Your goal
Everything from the first line of the records to the line containing "rw [correction, if_neg hpos.not_ge, if_neg", inclusive, is to be extracted exactly, and nothing more.

Source material
-- Opening Marker --

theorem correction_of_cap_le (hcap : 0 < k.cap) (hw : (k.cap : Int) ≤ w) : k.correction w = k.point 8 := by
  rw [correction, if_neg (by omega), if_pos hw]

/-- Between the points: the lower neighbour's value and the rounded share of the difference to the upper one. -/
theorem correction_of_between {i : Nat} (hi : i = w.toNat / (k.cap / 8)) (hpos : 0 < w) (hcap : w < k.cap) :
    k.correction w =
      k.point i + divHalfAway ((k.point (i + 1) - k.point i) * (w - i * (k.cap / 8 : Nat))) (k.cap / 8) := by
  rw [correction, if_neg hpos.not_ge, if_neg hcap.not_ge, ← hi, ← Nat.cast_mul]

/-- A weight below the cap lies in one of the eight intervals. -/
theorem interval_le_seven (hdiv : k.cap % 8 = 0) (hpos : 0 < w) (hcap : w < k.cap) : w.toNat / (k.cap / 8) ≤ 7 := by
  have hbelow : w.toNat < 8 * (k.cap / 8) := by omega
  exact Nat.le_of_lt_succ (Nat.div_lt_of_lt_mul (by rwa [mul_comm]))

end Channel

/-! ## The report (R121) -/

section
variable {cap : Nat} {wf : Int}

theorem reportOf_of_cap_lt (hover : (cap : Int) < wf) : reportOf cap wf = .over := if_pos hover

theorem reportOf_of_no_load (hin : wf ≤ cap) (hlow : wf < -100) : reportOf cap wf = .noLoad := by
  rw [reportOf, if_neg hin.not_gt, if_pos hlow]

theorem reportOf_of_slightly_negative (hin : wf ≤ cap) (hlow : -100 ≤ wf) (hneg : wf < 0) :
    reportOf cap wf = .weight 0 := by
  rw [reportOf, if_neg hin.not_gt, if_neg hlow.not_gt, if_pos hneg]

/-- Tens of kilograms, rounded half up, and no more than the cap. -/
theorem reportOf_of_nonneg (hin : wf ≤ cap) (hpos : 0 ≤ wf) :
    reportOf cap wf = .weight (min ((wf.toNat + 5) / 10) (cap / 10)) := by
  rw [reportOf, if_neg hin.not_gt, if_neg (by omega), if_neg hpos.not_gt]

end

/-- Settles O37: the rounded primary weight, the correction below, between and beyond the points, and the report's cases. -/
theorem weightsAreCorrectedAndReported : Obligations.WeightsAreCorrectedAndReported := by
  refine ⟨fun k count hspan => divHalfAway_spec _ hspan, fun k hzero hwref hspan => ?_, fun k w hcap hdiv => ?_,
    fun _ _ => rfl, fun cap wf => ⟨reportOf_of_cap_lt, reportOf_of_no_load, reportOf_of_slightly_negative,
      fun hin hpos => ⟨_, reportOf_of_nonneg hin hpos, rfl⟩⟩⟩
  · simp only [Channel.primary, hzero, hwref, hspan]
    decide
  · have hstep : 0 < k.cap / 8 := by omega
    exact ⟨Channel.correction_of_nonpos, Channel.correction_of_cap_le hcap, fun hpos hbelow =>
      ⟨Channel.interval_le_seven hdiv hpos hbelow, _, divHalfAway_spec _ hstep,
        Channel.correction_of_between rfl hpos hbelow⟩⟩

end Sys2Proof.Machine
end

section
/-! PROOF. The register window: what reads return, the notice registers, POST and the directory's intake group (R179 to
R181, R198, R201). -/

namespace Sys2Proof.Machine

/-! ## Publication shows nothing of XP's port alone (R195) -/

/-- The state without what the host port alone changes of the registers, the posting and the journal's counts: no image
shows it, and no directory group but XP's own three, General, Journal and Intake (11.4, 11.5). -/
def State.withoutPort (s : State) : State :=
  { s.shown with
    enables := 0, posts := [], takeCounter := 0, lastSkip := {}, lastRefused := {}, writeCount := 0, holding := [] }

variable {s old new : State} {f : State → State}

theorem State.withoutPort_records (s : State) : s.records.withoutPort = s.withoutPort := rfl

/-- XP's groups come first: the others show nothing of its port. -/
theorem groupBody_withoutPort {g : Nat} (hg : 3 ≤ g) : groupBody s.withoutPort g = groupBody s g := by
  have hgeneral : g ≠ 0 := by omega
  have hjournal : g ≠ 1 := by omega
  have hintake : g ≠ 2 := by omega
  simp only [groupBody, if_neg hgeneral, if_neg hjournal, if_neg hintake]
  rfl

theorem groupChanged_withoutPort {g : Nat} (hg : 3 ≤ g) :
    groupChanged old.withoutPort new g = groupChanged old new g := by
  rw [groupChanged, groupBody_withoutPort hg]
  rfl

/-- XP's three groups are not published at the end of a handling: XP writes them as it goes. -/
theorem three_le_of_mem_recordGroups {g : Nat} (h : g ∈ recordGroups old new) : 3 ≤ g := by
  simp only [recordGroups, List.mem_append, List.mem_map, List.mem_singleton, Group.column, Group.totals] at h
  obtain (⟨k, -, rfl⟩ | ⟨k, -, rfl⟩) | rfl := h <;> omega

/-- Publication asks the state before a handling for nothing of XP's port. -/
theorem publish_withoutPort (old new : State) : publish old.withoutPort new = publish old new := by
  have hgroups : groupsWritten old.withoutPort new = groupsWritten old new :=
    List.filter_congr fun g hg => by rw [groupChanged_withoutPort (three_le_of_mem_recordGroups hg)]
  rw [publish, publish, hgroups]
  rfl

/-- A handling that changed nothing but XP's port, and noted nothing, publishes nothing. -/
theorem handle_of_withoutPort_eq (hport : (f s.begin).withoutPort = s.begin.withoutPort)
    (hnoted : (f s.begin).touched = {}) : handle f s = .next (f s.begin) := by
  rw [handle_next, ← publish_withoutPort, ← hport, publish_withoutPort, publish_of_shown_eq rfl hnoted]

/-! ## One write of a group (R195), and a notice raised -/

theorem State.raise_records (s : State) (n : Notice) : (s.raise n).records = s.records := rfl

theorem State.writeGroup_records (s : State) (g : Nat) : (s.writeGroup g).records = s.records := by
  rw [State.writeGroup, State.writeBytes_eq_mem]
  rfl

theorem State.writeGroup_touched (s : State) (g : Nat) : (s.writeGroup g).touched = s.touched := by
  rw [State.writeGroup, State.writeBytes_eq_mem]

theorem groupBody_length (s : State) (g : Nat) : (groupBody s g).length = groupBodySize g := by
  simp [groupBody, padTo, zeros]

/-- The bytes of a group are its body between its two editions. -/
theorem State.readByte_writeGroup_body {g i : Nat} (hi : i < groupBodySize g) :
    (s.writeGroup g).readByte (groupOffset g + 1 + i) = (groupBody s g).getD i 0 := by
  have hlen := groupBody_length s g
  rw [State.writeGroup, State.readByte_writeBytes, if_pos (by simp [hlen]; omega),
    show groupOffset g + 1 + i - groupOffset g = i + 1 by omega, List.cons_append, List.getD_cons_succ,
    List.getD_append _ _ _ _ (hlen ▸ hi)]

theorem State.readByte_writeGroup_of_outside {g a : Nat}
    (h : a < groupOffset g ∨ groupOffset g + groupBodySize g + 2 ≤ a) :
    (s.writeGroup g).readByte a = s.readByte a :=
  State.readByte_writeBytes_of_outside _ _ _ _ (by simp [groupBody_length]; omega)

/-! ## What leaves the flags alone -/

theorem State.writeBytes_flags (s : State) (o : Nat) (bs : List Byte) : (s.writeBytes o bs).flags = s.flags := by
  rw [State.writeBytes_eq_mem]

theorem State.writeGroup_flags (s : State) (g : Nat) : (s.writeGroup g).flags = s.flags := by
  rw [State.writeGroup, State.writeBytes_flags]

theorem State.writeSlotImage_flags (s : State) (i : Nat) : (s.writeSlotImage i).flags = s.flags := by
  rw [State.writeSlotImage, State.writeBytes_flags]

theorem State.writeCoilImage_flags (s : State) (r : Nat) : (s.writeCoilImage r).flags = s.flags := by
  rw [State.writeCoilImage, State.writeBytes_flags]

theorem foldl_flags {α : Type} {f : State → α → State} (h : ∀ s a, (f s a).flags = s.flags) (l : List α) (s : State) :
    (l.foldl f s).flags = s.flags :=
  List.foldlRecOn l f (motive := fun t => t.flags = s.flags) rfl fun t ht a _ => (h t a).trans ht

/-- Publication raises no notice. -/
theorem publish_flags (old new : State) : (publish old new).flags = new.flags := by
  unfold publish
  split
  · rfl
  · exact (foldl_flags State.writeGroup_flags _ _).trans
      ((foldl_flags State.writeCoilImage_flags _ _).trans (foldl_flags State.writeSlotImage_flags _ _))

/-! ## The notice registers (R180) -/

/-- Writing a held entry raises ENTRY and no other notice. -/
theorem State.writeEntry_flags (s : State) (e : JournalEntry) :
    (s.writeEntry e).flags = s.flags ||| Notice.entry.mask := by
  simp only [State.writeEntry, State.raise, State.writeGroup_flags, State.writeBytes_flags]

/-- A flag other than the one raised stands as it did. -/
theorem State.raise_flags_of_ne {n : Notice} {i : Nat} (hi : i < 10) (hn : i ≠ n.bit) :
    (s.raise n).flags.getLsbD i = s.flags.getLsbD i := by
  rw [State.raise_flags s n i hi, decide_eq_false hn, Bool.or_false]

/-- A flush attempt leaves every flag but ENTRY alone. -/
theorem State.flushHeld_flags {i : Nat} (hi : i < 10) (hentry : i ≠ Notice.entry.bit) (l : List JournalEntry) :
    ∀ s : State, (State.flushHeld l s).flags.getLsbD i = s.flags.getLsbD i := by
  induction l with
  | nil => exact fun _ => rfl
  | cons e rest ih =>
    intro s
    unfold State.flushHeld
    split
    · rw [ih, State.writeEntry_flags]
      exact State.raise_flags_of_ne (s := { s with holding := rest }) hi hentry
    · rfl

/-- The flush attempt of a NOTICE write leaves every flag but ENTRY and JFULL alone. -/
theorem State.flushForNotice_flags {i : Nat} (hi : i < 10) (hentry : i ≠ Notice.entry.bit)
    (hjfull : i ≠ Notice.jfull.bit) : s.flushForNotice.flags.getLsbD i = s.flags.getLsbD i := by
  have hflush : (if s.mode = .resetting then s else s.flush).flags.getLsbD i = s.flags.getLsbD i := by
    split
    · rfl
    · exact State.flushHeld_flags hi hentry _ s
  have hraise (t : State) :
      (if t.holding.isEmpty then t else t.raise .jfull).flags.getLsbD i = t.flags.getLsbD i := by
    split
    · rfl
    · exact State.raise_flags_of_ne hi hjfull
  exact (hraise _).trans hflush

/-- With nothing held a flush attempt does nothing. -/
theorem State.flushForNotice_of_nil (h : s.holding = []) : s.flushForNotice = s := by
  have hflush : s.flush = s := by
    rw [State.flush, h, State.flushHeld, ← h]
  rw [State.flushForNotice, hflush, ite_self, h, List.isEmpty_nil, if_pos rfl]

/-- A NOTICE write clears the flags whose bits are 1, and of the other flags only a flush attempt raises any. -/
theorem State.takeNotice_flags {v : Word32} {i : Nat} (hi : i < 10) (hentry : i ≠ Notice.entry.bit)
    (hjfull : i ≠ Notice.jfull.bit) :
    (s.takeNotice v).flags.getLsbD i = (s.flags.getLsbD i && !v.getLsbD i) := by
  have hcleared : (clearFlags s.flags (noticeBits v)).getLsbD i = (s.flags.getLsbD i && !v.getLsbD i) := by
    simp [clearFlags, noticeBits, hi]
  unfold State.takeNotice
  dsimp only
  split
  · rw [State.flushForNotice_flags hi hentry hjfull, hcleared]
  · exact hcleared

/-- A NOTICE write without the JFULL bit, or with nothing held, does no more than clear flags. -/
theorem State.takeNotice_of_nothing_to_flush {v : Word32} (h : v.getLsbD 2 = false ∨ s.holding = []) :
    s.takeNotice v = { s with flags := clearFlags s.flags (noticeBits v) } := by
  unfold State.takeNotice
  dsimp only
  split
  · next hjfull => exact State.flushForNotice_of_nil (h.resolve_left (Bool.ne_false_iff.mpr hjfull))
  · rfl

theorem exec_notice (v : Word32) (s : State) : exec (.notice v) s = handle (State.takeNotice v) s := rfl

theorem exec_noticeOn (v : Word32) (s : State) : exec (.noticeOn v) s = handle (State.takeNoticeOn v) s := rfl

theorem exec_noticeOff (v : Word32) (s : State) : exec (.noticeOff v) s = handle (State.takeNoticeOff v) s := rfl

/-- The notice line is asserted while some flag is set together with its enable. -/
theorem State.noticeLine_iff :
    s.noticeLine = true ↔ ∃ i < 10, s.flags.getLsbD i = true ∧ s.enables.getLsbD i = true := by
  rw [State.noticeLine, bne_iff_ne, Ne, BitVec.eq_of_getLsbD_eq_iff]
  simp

-- Closing Marker --

Answer to this problem
theorem correction_of_cap_le (hcap : 0 < k.cap) (hw : (k.cap : Int) ≤ w) : k.correction w = k.point 8 := by
  rw [correction, if_neg (by omega), if_pos hw]

/-- Between the points: the lower neighbour's value and the rounded share of the difference to the upper one. -/
theorem correction_of_between {i : Nat} (hi : i = w.toNat / (k.cap / 8)) (hpos : 0 < w) (hcap : w < k.cap) :
    k.correction w =
      k.point i + divHalfAway ((k.point (i + 1) - k.point i) * (w - i * (k.cap / 8 : Nat))) (k.cap / 8) := by
  rw [correction, if_neg hpos.not_ge, if_neg hcap.not_ge, ← hi, ← Nat.cast_mul]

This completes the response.